## PROBLEM REQUIREMENTS
Your answer should hold exactly the lines from the one containing "((poised 7 14310" through the end of the material, and no others.

## RECORDS SUPPLIED
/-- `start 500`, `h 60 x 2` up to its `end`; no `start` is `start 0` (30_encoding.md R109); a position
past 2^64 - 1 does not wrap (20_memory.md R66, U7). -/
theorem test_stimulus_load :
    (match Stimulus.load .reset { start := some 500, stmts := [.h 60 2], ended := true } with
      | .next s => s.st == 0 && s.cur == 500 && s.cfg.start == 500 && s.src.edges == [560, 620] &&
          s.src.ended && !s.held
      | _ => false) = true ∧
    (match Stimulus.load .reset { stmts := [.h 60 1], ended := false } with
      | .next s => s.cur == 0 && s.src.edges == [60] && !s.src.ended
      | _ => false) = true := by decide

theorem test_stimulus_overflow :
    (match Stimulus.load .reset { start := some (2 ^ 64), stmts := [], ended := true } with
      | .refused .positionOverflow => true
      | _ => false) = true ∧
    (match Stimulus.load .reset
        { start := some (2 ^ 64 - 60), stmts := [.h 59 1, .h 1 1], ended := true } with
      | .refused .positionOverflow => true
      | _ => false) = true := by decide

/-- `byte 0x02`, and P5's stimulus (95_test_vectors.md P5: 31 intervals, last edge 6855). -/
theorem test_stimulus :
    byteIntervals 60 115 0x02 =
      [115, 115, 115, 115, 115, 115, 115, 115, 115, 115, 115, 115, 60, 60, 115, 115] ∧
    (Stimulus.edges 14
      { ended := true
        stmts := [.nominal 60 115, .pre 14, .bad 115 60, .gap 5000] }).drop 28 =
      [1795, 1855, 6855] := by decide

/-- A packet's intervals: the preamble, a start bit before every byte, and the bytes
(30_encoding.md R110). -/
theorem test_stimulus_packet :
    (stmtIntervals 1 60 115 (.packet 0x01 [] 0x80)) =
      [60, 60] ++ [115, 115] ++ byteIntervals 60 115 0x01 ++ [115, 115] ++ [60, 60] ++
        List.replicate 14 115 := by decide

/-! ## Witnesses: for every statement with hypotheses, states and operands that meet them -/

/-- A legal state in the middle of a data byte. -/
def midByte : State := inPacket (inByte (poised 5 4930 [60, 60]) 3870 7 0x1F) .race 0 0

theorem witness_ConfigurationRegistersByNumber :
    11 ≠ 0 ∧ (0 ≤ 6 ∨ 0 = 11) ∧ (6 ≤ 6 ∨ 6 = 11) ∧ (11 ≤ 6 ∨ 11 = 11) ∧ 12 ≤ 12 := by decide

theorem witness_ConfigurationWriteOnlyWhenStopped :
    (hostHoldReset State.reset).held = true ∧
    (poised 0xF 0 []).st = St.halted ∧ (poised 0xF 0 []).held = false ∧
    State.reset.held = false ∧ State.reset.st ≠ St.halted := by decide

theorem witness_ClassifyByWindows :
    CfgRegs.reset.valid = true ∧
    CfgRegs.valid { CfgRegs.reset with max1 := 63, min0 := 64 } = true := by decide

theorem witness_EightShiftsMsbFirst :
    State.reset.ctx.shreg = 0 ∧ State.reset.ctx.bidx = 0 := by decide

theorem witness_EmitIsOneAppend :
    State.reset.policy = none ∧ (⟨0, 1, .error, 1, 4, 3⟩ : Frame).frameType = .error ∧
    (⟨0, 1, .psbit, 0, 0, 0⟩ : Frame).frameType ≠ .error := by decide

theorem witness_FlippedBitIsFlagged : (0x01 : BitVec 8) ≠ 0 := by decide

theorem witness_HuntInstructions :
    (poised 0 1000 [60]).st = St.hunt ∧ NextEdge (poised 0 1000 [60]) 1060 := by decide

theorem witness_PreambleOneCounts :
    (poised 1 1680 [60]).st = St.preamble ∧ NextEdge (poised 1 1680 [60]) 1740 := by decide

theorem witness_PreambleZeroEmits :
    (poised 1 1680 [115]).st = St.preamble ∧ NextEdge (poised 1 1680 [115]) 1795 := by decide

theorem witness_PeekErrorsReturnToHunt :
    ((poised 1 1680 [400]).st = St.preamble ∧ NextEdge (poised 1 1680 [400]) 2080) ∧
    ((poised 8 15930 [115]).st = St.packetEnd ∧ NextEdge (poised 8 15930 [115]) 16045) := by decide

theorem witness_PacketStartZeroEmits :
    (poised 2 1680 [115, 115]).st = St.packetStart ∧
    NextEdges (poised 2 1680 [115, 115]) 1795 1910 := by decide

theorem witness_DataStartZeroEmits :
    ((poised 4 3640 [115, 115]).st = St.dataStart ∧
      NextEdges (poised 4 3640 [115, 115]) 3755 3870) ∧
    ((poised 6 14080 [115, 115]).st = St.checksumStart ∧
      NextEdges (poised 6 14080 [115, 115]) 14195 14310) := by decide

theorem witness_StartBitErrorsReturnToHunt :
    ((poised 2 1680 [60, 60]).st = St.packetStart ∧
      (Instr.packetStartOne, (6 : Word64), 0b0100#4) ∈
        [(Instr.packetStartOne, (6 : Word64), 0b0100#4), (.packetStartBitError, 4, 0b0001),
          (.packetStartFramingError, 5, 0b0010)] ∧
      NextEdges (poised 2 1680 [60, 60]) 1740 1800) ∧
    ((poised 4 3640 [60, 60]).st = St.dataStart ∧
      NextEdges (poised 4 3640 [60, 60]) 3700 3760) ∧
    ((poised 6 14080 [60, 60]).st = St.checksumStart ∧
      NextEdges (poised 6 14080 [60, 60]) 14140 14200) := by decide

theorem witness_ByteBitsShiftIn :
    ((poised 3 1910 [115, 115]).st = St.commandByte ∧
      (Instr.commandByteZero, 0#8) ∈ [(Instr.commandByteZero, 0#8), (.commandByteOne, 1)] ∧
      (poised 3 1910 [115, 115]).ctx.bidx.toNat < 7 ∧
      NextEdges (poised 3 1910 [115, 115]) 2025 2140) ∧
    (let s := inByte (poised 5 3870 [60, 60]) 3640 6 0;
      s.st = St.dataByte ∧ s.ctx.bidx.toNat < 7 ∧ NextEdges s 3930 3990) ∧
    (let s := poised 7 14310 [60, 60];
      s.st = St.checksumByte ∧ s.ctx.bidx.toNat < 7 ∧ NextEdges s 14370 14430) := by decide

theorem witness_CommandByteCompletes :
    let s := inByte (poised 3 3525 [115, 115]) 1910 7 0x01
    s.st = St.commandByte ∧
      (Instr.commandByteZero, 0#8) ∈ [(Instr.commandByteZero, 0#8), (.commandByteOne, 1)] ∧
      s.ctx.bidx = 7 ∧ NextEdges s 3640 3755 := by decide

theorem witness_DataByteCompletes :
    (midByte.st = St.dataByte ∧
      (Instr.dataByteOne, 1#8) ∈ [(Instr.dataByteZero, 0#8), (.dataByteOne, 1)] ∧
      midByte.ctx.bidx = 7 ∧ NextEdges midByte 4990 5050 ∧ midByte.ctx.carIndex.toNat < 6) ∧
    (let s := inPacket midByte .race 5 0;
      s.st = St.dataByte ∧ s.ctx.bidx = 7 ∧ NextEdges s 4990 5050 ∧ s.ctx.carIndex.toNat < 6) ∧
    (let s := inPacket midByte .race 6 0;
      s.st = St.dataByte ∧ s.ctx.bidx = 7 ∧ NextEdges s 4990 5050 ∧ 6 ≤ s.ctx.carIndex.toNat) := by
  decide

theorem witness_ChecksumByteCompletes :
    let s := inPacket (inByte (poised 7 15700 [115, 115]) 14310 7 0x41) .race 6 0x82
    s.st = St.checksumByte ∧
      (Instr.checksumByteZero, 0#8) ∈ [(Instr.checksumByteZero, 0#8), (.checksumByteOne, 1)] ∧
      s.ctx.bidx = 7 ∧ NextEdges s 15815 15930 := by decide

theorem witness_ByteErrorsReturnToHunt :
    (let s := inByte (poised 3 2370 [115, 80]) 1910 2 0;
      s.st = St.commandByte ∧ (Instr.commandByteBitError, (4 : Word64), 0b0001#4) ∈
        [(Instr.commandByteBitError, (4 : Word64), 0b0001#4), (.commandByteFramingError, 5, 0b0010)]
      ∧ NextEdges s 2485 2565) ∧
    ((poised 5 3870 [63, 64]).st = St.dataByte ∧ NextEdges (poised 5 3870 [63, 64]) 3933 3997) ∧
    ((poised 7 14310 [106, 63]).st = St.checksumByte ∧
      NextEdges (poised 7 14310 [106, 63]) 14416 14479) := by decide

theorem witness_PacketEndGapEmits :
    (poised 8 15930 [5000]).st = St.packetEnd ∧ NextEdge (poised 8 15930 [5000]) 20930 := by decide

## REPLY
    ((poised 7 14310 [106, 63]).st = St.checksumByte ∧
      NextEdges (poised 7 14310 [106, 63]) 14416 14479) := by decide

theorem witness_PacketEndGapEmits :
    (poised 8 15930 [5000]).st = St.packetEnd ∧ NextEdge (poised 8 15930 [5000]) 20930 := by decide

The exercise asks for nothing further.